People do add extra benefits to higher stats. Maybe not universally, but it happens.

Does your character with a 20 strength look muscled and big, or is he 90 lbs and thin as a rail? Does what he look like change how other people regard him? Does he get treated differently simply because people can visibly tell that he could crush their skull with his bare hands? Of course! None of that is rules, it is just obvious ancillary effects of being uncommonly and ridiculously strong.

Guess what are the ancillary effects of being exceptionally unintelligent? You don’t remember or understand things…

That's an advantage related to character's appearance, which can be anything you want, regardless of attributes.

I don't often see people claiming the guy with high Int/Wis/Cha/whatever auto-succeeds on all Int/Wis/Cha/whatever-related activities, but for some reason, having a -2 modifier means they auto-fail on even the most basic stuff.

The rules already penalize players for dumping attributes. I'd be really annoyed if my GM created extra penalties.

That is eactly the problem. The GM shouldn't be imposing these penalties. The player should be playing these penalties!!!

if you have a 7 in a stat, you should be distinctly incapable in all things that stat, it would be just as central to who and what you are as your greatest strengths.

But when a player wants to pick a 7 in a stat that they then try to pretend doesn't exist... that is just a min/maxer.
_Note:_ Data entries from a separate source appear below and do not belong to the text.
theorem witness_ShortAndUnknownFramesAreReported :
    ({ framed with frameLen := 1 } : State).configServes (.kind .settings)
    ∧ ({ framed with frameLen := 1 } : State).frameLen.toNat ≤ framed.params.bufSize
    ∧ ({ framed with frameLen := 1 } : State).frameLen.toNat < framed.hdrLen
    ∧ framed.headerRead (.kind .sensorValues) 3 ∧ framed.resolvesToNone (.kind .sensorValues) 3 :=
  ⟨rfl, by decide, by decide, ⟨rfl, by decide, by decide, by decide +kernel⟩, by unfold State.resolvesToNone; decide⟩

/-- A sensor frame with this length field. -/
def sensorLength (p : Byte) : State := frame e1Checked [0x01, p, 0x00, 0xFE, 0xFF]

theorem witness_WrongLengthIsReported :
    ((sensorLength 9).headerRead (.kind .sensorValues) 1 ∧ (sensorLength 9).resolvesTo (.kind .sensorValues) 1 .sensorValues
      ∧ ((sensorLength 9).slot .sensorValues).lenMode = true ∧ (sensorLength 9).lengthField .sensorValues = .ok 9
      ∧ ((sensorLength 9).slot .sensorValues).kpayMax.toNat < 9)
    ∧ ((sensorLength 1).headerRead (.kind .sensorValues) 1 ∧ (sensorLength 1).lengthField .sensorValues = .ok 1
      ∧ 1 < ((sensorLength 1).slot .sensorValues).kpayMin.toNat)
    ∧ framed.headerRead (.kind .settings) 3 ∧ framed.resolvesTo (.kind .settings) 3 .settings ∧ framed.payloadIs .settings 6
    ∧ ({ framed with frameLen := 9 } : State).frameLen.toNat ≠ framed.hdrLen + 6 + (framed.profile .settings).csw :=
  ⟨⟨⟨rfl, by decide, by decide, by decide +kernel⟩, ⟨rfl, rfl⟩, by decide, by decide +kernel, by decide⟩,
    ⟨⟨rfl, by decide, by decide, by decide +kernel⟩, by decide +kernel, by decide⟩,
    framed_read.1, framed_read.2.2.1, framed_read.2.2.2.2, by decide⟩

theorem witness_WrongChecksumIsReported :
    badTrailer.headerRead (.kind .settings) 3 ∧ badTrailer.resolvesTo (.kind .settings) 3 .settings
    ∧ badTrailer.payloadIs .settings 6
    ∧ badTrailer.frameLen.toNat = badTrailer.hdrLen + 6 + (badTrailer.profile .settings).csw
    ∧ badTrailer.frameCsum .settings badTrailer.frameLen.toNat = .ok 0xACE5
    ∧ badTrailer.frameTrailer .settings badTrailer.frameLen.toNat = .ok 0xADE5 ∧ 0xACE5 ≠ 0xADE5 :=
  ⟨⟨rfl, by decide, by decide, by decide +kernel⟩, ⟨rfl, rfl⟩, rfl, by decide +kernel⟩

theorem witness_FrameCommandsCheckConfigurationThenOperands :
    ¬e1.configServes (.kind .settings) ∧ ¬e1.configServes .any
    ∧ (∃ t, exec (.frameDecode .any) framed = .next t ∧ (t.err.code = .ok : Bool) = true)
    ∧ framed.configServes .any ∧ framed.params.bufSize < ({ framed with frameLen := 1025 } : State).frameLen.toNat
    ∧ framed.isValid .strings = false
    ∧ ((template 0).isValid .settings = true
      ∧ ∃ t, exec (.frameEncode .settings) (template 0) = .next t ∧ (t.err.code = .ok : Bool) = true)
    ∧ ((sensorTemplate 9).isValid .sensorValues = true ∧ ((sensorTemplate 9).slot .sensorValues).lenMode = true
      ∧ ((sensorTemplate 9).slot .sensorValues).kpayMax.toNat < (sensorTemplate 9).payLen.toNat)
    ∧ (sensorTemplate 1).payLen.toNat < ((sensorTemplate 1).slot .sensorValues).kpayMin.toNat := by
  refine ⟨by unfold State.configServes; decide, fun h => ?_, exists_next (by decide +kernel), framed_read.2.1.1, by decide,
    by decide, ⟨by decide +kernel, exists_next (by decide +kernel)⟩, by decide +kernel, by decide⟩
  exact absurd (h.2 .settings rfl) (by decide)

/-- The frame of vector V-D14: its second field is over MAX. -/
def outOfRange : State := frame e1Checked [0x03, 0x00, 0x2E, 0x09, 0x03, 0xE9, 0x28, 0x00, 0x15, 0xE1]

/-- A template of which only the first value is written. -/
def oneValue : State := value (frame e1Checked (List.replicate 12 0)) 0 2351 100

theorem witness_LowestFailingDescriptorIsNamed :
    (outOfRange.headerRead (.kind .settings) 3 ∧ outOfRange.resolvesTo (.kind .settings) 3 .settings
      ∧ outOfRange.payloadIs .settings 6
      ∧ outOfRange.frameLen.toNat = outOfRange.hdrLen + 6 + (outOfRange.profile .settings).csw
      ∧ outOfRange.frameCsum .settings outOfRange.frameLen.toNat = .ok 0xE115
      ∧ outOfRange.frameTrailer .settings outOfRange.frameLen.toNat = .ok 0xE115
      ∧ 1 < (outOfRange.slot .settings).kndesc.toNat
      ∧ (outOfRange.holdsField .settings 0 d0 2350 ∧ d0.vlo ≤ 2350 ∧ 2350 ≤ d0.vhi)
      ∧ outOfRange.holdsField .settings 1 d1 1001 ∧ ¬(d1.vlo ≤ 1001 ∧ 1001 ≤ d1.vhi))
    ∧ ((value (template 0) 1 10005 100).isValid .settings = true
      ∧ ((value (template 0) 1 10005 100).slot .settings).lenMode = false
      ∧ ((value (template 0) 1 10005 100).holdsValue .settings 0 d0 2351 ∧ d0.vlo ≤ 2351 ∧ 2351 ≤ d0.vhi)
      ∧ (value (template 0) 1 10005 100).holdsValue .settings 1 d1 1001)
    ∧ ((value (template 0) 1 1 0).readDesc .settings 1 = .ok d1
      ∧ (value (template 0) 1 1 0).invScale 1 d1 = .error (.raise .operandError (BitVec.ofNat 8 1)))
    ∧ (oneValue.isValid .settings = true
      ∧ (oneValue.holdsValue .settings 0 d0 2351 ∧ d0.vlo ≤ 2351 ∧ 2351 ≤ d0.vhi)
      ∧ oneValue.readDesc .settings 1 = .ok d1 ∧ Memory.read oneValue.res (resAddr 1 2) = none) := by
  refine ⟨⟨⟨rfl, by decide, by decide, by decide +kernel⟩, ⟨rfl, rfl⟩, rfl, ?_⟩, ?_⟩ <;>
    (simp only [State.holdsField, State.holdsValue]; decide +kernel)

theorem witness_TruncatedFrameIsALengthMismatch :
    ∃ t, exec (.frameDecode .any) framed = .next t ∧ (t.err.code = .ok : Bool) = true := exists_next (by decide +kernel)

theorem witness_DecodeDependsOnTheFrameOnly :
    framed.Inv ∧ ({ framed with arg0 := 5, csum := 7, kindOut := 3 } : State).Inv
    ∧ ∀ a < framed.frameLen.toNat,
      Memory.read ({ framed with arg0 := 5, csum := 7, kindOut := 3 } : State).buf a = Memory.read framed.buf a :=
  ⟨framed_inv, inv_of_check (by decide +kernel), fun _ _ => rfl⟩

/-- E1 checked with KCSSTART = 2 in slot 0, and a frame whose trailer is the CRC-16/MODBUS of its bytes 2 to 7. -/
def lateStart : State :=
  frame { e1Checked with slots := e1Checked.slots.set .settings { e1Checked.slot .settings with kcsStart := 2 } }
    [0x03, 0x00, 0x2E, 0x09, 0xFF, 0x85, 0x28, 0x00, 0xE5, 0xA9]

/-- The frame decodes, as its kind and as any kind, and byte b of it is written. -/
def FlipBase (s : State) (k : Kind) (b : Nat) : Prop :=
  s.Inv ∧ (∃ t, exec (.frameDecode .any) s = .next t ∧ ((t.err.code = .ok : Bool) && (t.kindOut = k.code : Bool)) = true)
  ∧ (∃ t, exec (.frameDecode (.kind k)) s = .next t ∧ ((t.err.code = .ok : Bool) && (t.kindOut = k.code : Bool)) = true)
  ∧ Memory.read s.buf b ≠ none

theorem witness_FlippedFrameBitIsAChecksumMismatch :
    (∀ b ∈ [0, 1, 7, 8, 9], FlipBase framed .settings b)
    ∧ (∀ b ∈ [1, 7], framed.discOff.toNat + framed.discBytes ≤ b ∧ (framed.slot .settings).kcsStart.toNat ≤ b
      ∧ b < framed.frameLen.toNat - (framed.profile .settings).csw)
    ∧ (framed.slot .settings).lenMode = false
    ∧ (∀ b ∈ [8, 9], framed.frameLen.toNat - (framed.profile .settings).csw ≤ b ∧ b < framed.frameLen.toNat)
    ∧ (framed.discOff.toNat ≤ 0 ∧ 0 < framed.discOff.toNat + framed.discBytes)
    ∧ (∀ d, ({ framed with buf := Memory.write framed.buf 0 (0x03 ^^^ (1#8 <<< 2)) } : State).disc = .ok d →
        State.resolvesToNone { framed with buf := Memory.write framed.buf 0 (0x03 ^^^ (1#8 <<< 2)) } .any d)
    ∧ (FlipBase sensor .sensorValues 1 ∧ (sensor.slot .sensorValues).lenMode = true
      ∧ (sensor.slot .sensorValues).klenOff.toNat ≤ 1
      ∧ 1 < (sensor.slot .sensorValues).klenOff.toNat + (sensor.slot .sensorValues).lenBytes)
    ∧ (FlipBase lateStart .settings 1 ∧ lateStart.discOff.toNat + lateStart.discBytes ≤ 1
      ∧ (lateStart.slot .settings).lenMode = false ∧ 1 < (lateStart.slot .settings).kcsStart.toNat) := by
  refine ⟨fun b hb => ⟨framed_inv, exists_next (by decide +kernel), exists_next (by decide +kernel), ?_⟩, by decide +kernel,
    by decide, by decide +kernel, by decide +kernel, fun d hd j => ?_,
    ⟨⟨sensor_inv, exists_next (by decide +kernel), exists_next (by decide +kernel), by decide +kernel⟩, by decide +kernel⟩,
    ⟨⟨inv_of_check (by decide +kernel), exists_next (by decide +kernel), exists_next (by decide +kernel),
      by decide +kernel⟩, by decide +kernel⟩⟩
  · revert b
    decide +kernel
  have h : ({ framed with buf := Memory.write framed.buf 0 (0x03 ^^^ (1#8 <<< 2)) } : State).disc = .ok 7 := by
    decide +kernel
  rw [h] at hd
  cases hd
  cases j <;> decide

theorem witness_FrameEncodeBuildsTheFrame :
    (template 0xAA).Inv ∧ (template 0xAA).isValid .settings = true ∧ ((template 0xAA).slot .settings).lenMode = false
    ∧ 6 = ((template 0xAA).slot .settings).kpayMin.toNat
    ∧ templateFields.length = ((template 0xAA).slot .settings).kndesc.toNat
    ∧ (∀ (i : Nat) (e : Desc) (r : Int), templateFields[i]? = some (e, r) →
      (template 0xAA).holdsValue .settings i e r ∧ e.vlo ≤ r ∧ r ≤ e.vhi)
    ∧ (∀ a < (template 0xAA).hdrLen + 6, Memory.read (template 0xAA).buf a ≠ none) := by
  refine ⟨template_inv, by decide +kernel, by decide +kernel, by decide +kernel, by decide +kernel, of_three ?_ ?_ ?_,
    by decide +kernel⟩ <;> (unfold State.holdsValue; decide +kernel)

theorem witness_DecodeAfterEncodeRoundTrip :
    (sensorTemplate 8).Inv ∧ (sensorTemplate 8).configServes .any
    ∧ ∃ t, exec (.frameEncode .sensorValues) (sensorTemplate 8) = .next t ∧ (t.err.code = .ok : Bool) = true :=
  ⟨sensorTemplate_inv, ⟨⟨.settings, rfl⟩, fun j => by cases j <;> decide⟩, exists_next (by decide +kernel)⟩

/-! ### The invariant and the host interface -/

theorem witness_StepKeepsTheInvariant :
    (sensor.withFetchWord 32 0x730).Inv
    ∧ ∃ t, step (sensor.withFetchWord 32 0x730) = .next t ∧ t.status.snapValid = true :=
  ⟨inv_of_check (by decide +kernel), exists_next (by decide +kernel)⟩

theorem witness_InvariantHoldsAtReset :
    Params.legal { bufSize := 16, nDesc := 1 } ∧ Params.legal { bufSize := 16384, nDesc := 32 } := by decide

theorem witness_NoStepLeavesTheBuffer :
    (unwritten.withFetchWord 32 0x20).Inv ∧ step (unwritten.withFetchWord 32 0x20) = .fault .unwrittenDescriptor :=
  ⟨inv_of_check (by decide +kernel), eq_fault (by decide +kernel)⟩

theorem witness_WrittenRegistersReadBack :
    State.reset.status.busy = false
    ∧ (e1Checked.status.busy = false ∧ (ResultCode.ok, 0) ∈ [(ResultCode.ok, 0)] ∧ e1Checked.err.code = .ok
      ∧ Kind.sensorValues.code.toNat = 1 ∧ e1Checked.isValid .sensorValues = true)
    ∧ (hostRegs.length = 73 ∧ (hostRegs.map HostReg.addr).Nodup)
    ∧ (hostRegs[0] ∈ hostRegs ∧ hostRegs[0].addr = 0x00C ∧ hostRegs[0].mask = 0xFFFF)
    ∧ (hostRegs[72] ∈ hostRegs ∧ hostRegs[72].addr = 0x234 ∧ hostRegs[72].addr ≠ hostRegs[0].addr)
    ∧ (∃ t, State.reset.hostWrite (BitVec.ofNat 32 0x00C) 0xFFFFFFFF = .next t ∧ (t.frameLen = 0xFFFF : Bool) = true)
    ∧ ∃ t, State.reset.hostWrite (BitVec.ofNat 32 0x234) 0xFFFFFFFF = .next t
      ∧ ((t.slot .soundData).kxorOut = 0xFFFFFFFF00000000 : Bool) = true :=
  ⟨rfl, by decide +kernel, by decide +kernel, ⟨List.getElem_mem _, rfl, rfl⟩, ⟨List.getElem_mem _, rfl, by decide⟩,
    exists_next (by decide +kernel), exists_next (by decide +kernel)⟩

theorem witness_ReadOnlyAndReservedAddressesIgnoreWrites :
    State.reset.params.legal ∧ State.reset.status.busy = false
    ∧ (∀ a ∈ [0x048, 0x0FC, 0x11C, 0x23C, 0x1FFC, 0x200C, 0x3FFC, 0x401C, 0x7FFC, 0x8400, 0xFFFC], a < 0x10000 ∧ a % 4 = 0)
    ∧ ¬isSlotAddr 0x11C ∧ ¬isSlotAddr 0x240 ∧ (∀ k, ¬isDescAddr State.reset.params k 0x200C)
    ∧ (∀ k, ¬isDescAddr State.reset.params k 0x3400) ∧ ¬isResAddr State.reset.params 0x401C
    ∧ 0x8000 + State.reset.params.bufSize ≤ 0x8400 := by
  refine ⟨by decide, rfl, by decide, ?_, ?_, fun k => ?_, fun k => ?_, ?_, by decide⟩
  · rintro ⟨k, off, h1, h2, h3, h4, h5, h6⟩
    cases k <;> simp only [Kind.index] at h6 <;> omega
  · rintro ⟨k, off, h1, h2, h3, h4, h5, h6⟩
    cases k <;> simp only [Kind.index] at h6 <;> omega
  · rintro ⟨i, j, h1, h2, h3, h4⟩
    cases k <;> simp only [Kind.index, State.reset, Params.default] at h1 h4 <;> omega
  · rintro ⟨i, j, h1, h2, h3, h4⟩
    cases k <;> simp only [Kind.index, State.reset, Params.default] at h1 h4 <;> omega
  · rintro ⟨i, j, h1, h2, h3⟩
    omega

theorem witness_WindowLanesAreLittleEndian :
    State.reset.params.legal ∧ State.reset.status.busy = false ∧ 4 * 255 < State.reset.params.bufSize := by decide

theorem witness_ReadsArePureAndWritesIdempotent :
    State.reset.status.busy = false ∧ (0x2000 : Word32) ≠ 0
    ∧ ∃ t, State.reset.hostWrite 0x2000 1 = .next t ∧ (t.desc = [(0x2000, 1)] : Bool) = true :=
  ⟨rfl, by decide, exists_next (by decide +kernel)⟩

theorem witness_BusyReadsShowStatusAndCmdOnly :
    pendingNop.status.busy = true ∧ pendingNop.flagsAgree ∧ 0xFFFC % 4 = 0 ∧ 0xFFFC ≠ 0x000 ∧ 0xFFFC ≠ 0x004 :=
  ⟨rfl, .inr (.inl rfl), by decide⟩

theorem witness_ResetClearsTheBlock :
    (e1.pending = false ∧ ({ e1 with host := (waiting .reset).host } : State).host.script[0]? = some .reset)
    ∧ (waiting .reset).latency ≠ 0 ∧ (waiting .reset).host.script[(waiting .reset).host.pos]? = some .reset := by decide

end Sys2Proof.Tests
end

section
/-! SUPPORT. The decoder and the encoder agree: a word decodes to a command exactly if it is the word of that command and
the command is well-formed; every such word is legal (30_encoding.md R134, R135, R140). -/
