-- ==== Sys2Proof/WellFormed.lean ====
section
/-! DEFINITION. Which instructions exist: the (mnemonic, mode) pairs of 30_encoding.md R94. Operand bytes need no check:
"every value 0x00 to 0xFF of `op8`, `lo` and `hi` is legal in every format" (R89), and their widths are types. -/

namespace Sys2Proof

/-- The modes each mnemonic takes (R94); "a pair that is not listed does not exist". -/
def Mnemonic.modes : Mnemonic → List Mode
  | .lda | .and | .ora | .eor | .cmp | .adc | .sbc =>
    [.imm, .zp, .zpx, .abs, .absx, .absy, .indx, .indy]
  | .ldx =>
    [.imm, .zp, .zpy, .abs, .absy]
  | .ldy =>
    [.imm, .zp, .zpx, .abs, .absx]
  | .sta =>
    [.zp, .zpx, .abs, .absx, .absy, .indx, .indy]
  | .stx =>
    [.zp, .zpy, .abs]
  | .sty =>
    [.zp, .zpx, .abs]
  | .tax | .tay | .txa | .tya | .tsx | .txs | .inx | .iny | .dex | .dey | .pha | .php
  | .pla | .plp | .rts | .rti | .brk | .nop | .clc | .cld | .cli | .clv | .sec | .sed | .sei =>
    [.imp]
  | .bit =>
    [.zp, .abs]
  | .cpx | .cpy =>
    [.imm, .zp, .abs]
  | .inc | .dec =>
    [.zp, .zpx, .abs, .absx]
  | .asl | .lsr | .rol | .ror =>
    [.zp, .zpx, .abs, .absx, .acc]
  | .jmp =>
    [.abs, .ind]
  | .jsr =>
    [.abs]
  | .bcc | .bcs | .beq | .bne | .bpl | .bmi | .bvc | .bvs =>
    [.rel]

/-- A mnemonic and an operand are well formed when the mnemonic has the operand's mode. This is the model's one check:
an illegal pair (a store to an immediate, say) is a term of `Mnemonic × Operand` that it refuses. -/
def descriptorWf (d : Mnemonic × Operand) : Bool := d.1.modes.contains d.2.mode

/-- A well-formed instruction. By its constructors every `Instr` has a pair of R94. -/
def Instr.wf (i : Instr) : Bool := descriptorWf i.descriptor

end Sys2Proof
end

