-- ==== Sys2Proof/Certificates/Slice0/Obligations.lean ====
section
/-! DEFINITION. The statements about the model. A statement with basis 'derived' rests on a passage the spec marks as
its own decision, derivation or general knowledge; its docstring names it. -/

namespace Sys2Proof.Claims

open Sys2Proof.Machine

/-- The frame of an instruction: every register, flag and byte of memory outside the three lists is as before. PC may
change. -/
structure ChangesOnly (regs : List Reg) (flags : List Flag) (cells : List Word) (s t : State) : Prop where
  registers : ∀ r, r ∉ regs → t.reg r = s.reg r
  flags : ∀ f, f ∉ flags → t.flag f = s.flag f
  memory : ∀ w, w ∉ cells → t.read w = s.read w

/-- Z and N as `setZN(v)` leaves them: Z says `v = 0`, N is `v[7]` (10_state.md R30, R31). -/
def ZeroNegativeOf (v : Byte) (t : State) : Prop :=
  (t.flag .z = true ↔ v = 0) ∧ t.flag .n = v.getLsbD 7

/-- PC is `P0 +16 L` (40_step_and_addressing.md R101). -/
def Advanced (i : Instr) (s t : State) : Prop := t.pc = s.pc + BitVec.ofNat 16 (operandLength i.operand)

/-- The stack location `0x0100 + SP` for a value of SP (10_state.md R25). -/
def stackCell (sp : Byte) : Word := BitVec.ofNat 16 (0x0100 + sp.toNat)

/-- The 105 undefined opcode bytes, as 30_encoding.md R88 lists them. -/
def undefinedBytes : List Byte :=
  [0x02, 0x03, 0x04, 0x07, 0x0B, 0x0C, 0x0F, 0x12, 0x13, 0x14, 0x17, 0x1A, 0x1B, 0x1C, 0x1F, 0x22, 0x23, 0x27, 0x2B,
   0x2F, 0x32, 0x33, 0x34, 0x37, 0x3A, 0x3B, 0x3C, 0x3F, 0x42, 0x43, 0x44, 0x47, 0x4B, 0x4F, 0x52, 0x53, 0x54, 0x57,
   0x5A, 0x5B, 0x5C, 0x5F, 0x62, 0x63, 0x64, 0x67, 0x6B, 0x6F, 0x72, 0x73, 0x74, 0x77, 0x7A, 0x7B, 0x7C, 0x7F, 0x80,
   0x82, 0x83, 0x87, 0x89, 0x8B, 0x8F, 0x92, 0x93, 0x97, 0x9B, 0x9C, 0x9E, 0x9F, 0xA3, 0xA7, 0xAB, 0xAF, 0xB2, 0xB3,
   0xB7, 0xBB, 0xBF, 0xC2, 0xC3, 0xC7, 0xCB, 0xCF, 0xD2, 0xD3, 0xD4, 0xD7, 0xDA, 0xDB, 0xDC, 0xDF, 0xE2, 0xE3, 0xE7,
   0xEB, 0xEF, 0xF2, 0xF3, 0xF4, 0xF7, 0xFA, 0xFB, 0xFC, 0xFF]

/-- The instructions that may write each flag: the column "Written by" of 10_state.md R35. -/
def flagWriters : Flag → List Mnemonic
  | .c => [.cmp, .cpx, .cpy, .lsr, .rol, .ror, .clc, .asl, .adc, .sbc, .sec, .plp, .rti]
  | .z | .n =>
    [.and, .ora, .inc, .dec, .inx, .iny, .dex, .dey, .lda, .ldx, .ldy, .lsr, .rol, .ror, .pla, .eor, .asl, .adc, .sbc,
      .tax, .tay, .txa, .tya, .tsx, .cmp, .cpx, .cpy, .bit, .plp, .rti]
  | .i => [.cli, .brk, .sei, .plp, .rti]
  | .d => [.cld, .sed, .plp, .rti]
  | .b => [.brk, .plp, .rti]
  | .u => [.plp, .rti]
  | .v => [.clv, .adc, .sbc, .bit, .plp, .rti]

/-- The instructions that may write each register (10_state.md R21 to R23, R25; 45_stack.md; 46_control.md). The four
shifts write A in Accumulator mode only. -/
def registerWriters : Reg → List Mnemonic
  | .a => [.lda, .txa, .tya, .and, .ora, .eor, .adc, .sbc, .pla, .asl, .lsr, .rol, .ror]
  | .x => [.ldx, .tax, .tsx, .inx, .dex]
  | .y => [.ldy, .tay, .iny, .dey]
  | .sp => [.txs, .pha, .php, .pla, .plp, .jsr, .rts, .rti, .brk]

/-- The instructions that set PC by a rule of their own (R101). -/
def controlTransfers : List Mnemonic :=
  [.jmp, .jsr, .rts, .rti, .brk, .bcc, .bcs, .beq, .bne, .bpl, .bmi, .bvc, .bvs]

/-- The instructions that may write memory: stores, read-modify-writes and pushes. -/
def memoryWriters : List Mnemonic :=
  [.sta, .stx, .sty, .inc, .dec, .asl, .lsr, .rol, .ror, .pha, .php, .jsr, .brk]

/-- The flags that some instruction tests (R35, column "Read by", pushes apart). -/
def testedFlags : List Flag := [.c, .z, .v, .n]

/-- The branch condition: the flag and the value that take the branch (46_control.md R215 to R222). -/
def branchConditions : List (Mnemonic × Flag × Bool) :=
  [(.bcc, .c, false), (.bcs, .c, true), (.beq, .z, true), (.bne, .z, false), (.bpl, .n, false), (.bmi, .n, true),
    (.bvc, .v, false), (.bvs, .v, true)]

/-- `exec` done `k` times with one instruction. -/
def repeatExec (i : Instr) : Nat → State → Host.Outcome State Fault Refusal
  | 0, s => .next s
  | k + 1, s =>
    match exec i s with
    | .next t => repeatExec i k t
    | .fault f => .fault f
    | .refused r => .refused r

end Sys2Proof.Claims

open Sys2Proof Sys2Proof.Machine Sys2Proof.Claims

/-- LDA, LDX and LDY load the operand byte into their register and set Z and N from it. R130, R131, R132. -/
def Obligations.LoadPutsOperandInRegister : Prop :=
  ∀ (i : Instr) (r : Reg) (s : State), (i.mnemonic, r) ∈ [(Mnemonic.lda, Reg.a), (.ldx, .x), (.ldy, .y)] →
    ∃ m t, operandValue i.operand s = some m ∧ exec i s = .next t ∧ t.reg r = m ∧ ZeroNegativeOf m t ∧
      Advanced i s t ∧ ChangesOnly [r] [.z, .n] [] s t

/-- STA, STX and STY store their register at the resolved address and change nothing else. The spec marks R133 to R135
[from general knowledge, not in source] (92_eei_decisions.md D11); log 4. -/
def Obligations.StorePutsRegisterAtResolvedAddress : Prop :=
  ∀ (i : Instr) (r : Reg) (s : State), (i.mnemonic, r) ∈ [(Mnemonic.sta, Reg.a), (.stx, .x), (.sty, .y)] →
    ∃ w t, (resolve i.operand s).address = some w ∧ exec i s = .next t ∧ t.read w = s.reg r ∧ Advanced i s t ∧
      ChangesOnly [] [] [w] s t

/-- TAX, TAY, TXA, TYA and TSX copy a register and set Z and N from it. The spec marks R136 to R140 [from general
knowledge, not in source] (92_eei_decisions.md D11); log 4. -/
def Obligations.TransferCopiesRegister : Prop :=
  ∀ (i : Instr) (src dst : Reg) (s : State),
    (i, src, dst) ∈ [(Instr.tax, Reg.a, Reg.x), (.tay, .a, .y), (.txa, .x, .a), (.tya, .y, .a), (.tsx, .sp, .x)] →
    ∃ t, exec i s = .next t ∧ t.reg dst = s.reg src ∧ ZeroNegativeOf (s.reg src) t ∧ t.pc = s.pc + 1 ∧
      ChangesOnly [dst] [.z, .n] [] s t

/-- TXS copies X to SP and writes no flag. The spec marks R141 [from general knowledge, not in source]
(92_eei_decisions.md D11); log 4. -/
def Obligations.TxsCopiesXAndNoFlag : Prop :=
  ∀ s : State, ∃ t, exec .txs s = .next t ∧ t.sp = s.x ∧ t.pc = s.pc + 1 ∧ ChangesOnly [.sp] [] [] s t

/-- AND and ORA combine the operand into A and set Z and N. R150, R151. -/
def Obligations.AndOraCombineIntoAccumulator : Prop :=
  ∀ (i : Instr) (s : State), i.mnemonic = .and ∨ i.mnemonic = .ora →
    ∃ m t, operandValue i.operand s = some m ∧ exec i s = .next t ∧
      (i.mnemonic = .and → t.a = s.a &&& m) ∧ (i.mnemonic = .ora → t.a = s.a ||| m) ∧ ZeroNegativeOf t.a t ∧
      Advanced i s t ∧ ChangesOnly [.a] [.z, .n] [] s t

/-- EOR exclusive-ors the operand into A and sets Z and N. The spec marks R152 [from general knowledge, not in source]
(92_eei_decisions.md D11); log 4. -/
def Obligations.EorCombinesIntoAccumulator : Prop :=
  ∀ (i : Instr) (s : State), i.mnemonic = .eor →
    ∃ m t, operandValue i.operand s = some m ∧ exec i s = .next t ∧ t.a = s.a ^^^ m ∧ ZeroNegativeOf t.a t ∧
      Advanced i s t ∧ ChangesOnly [.a] [.z, .n] [] s t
They have no interest in making an interesting character; they just wanted to do 1 more point of damage.

That is lame.

From what I've seen from the threads on Charisma and the threads before that, people do not want to be told that just because their stat is low that they cannot describe themselves as beautiful, or strong looking or healthy or athletic or smart.

And yes, that seems to be to minimize the down side of their choices. Maybe that is OK if you are theory crafting on the boards. In actual play, I would hope that people wouldn't do that. From the comments on these threads, however, I fear that hope is in vain.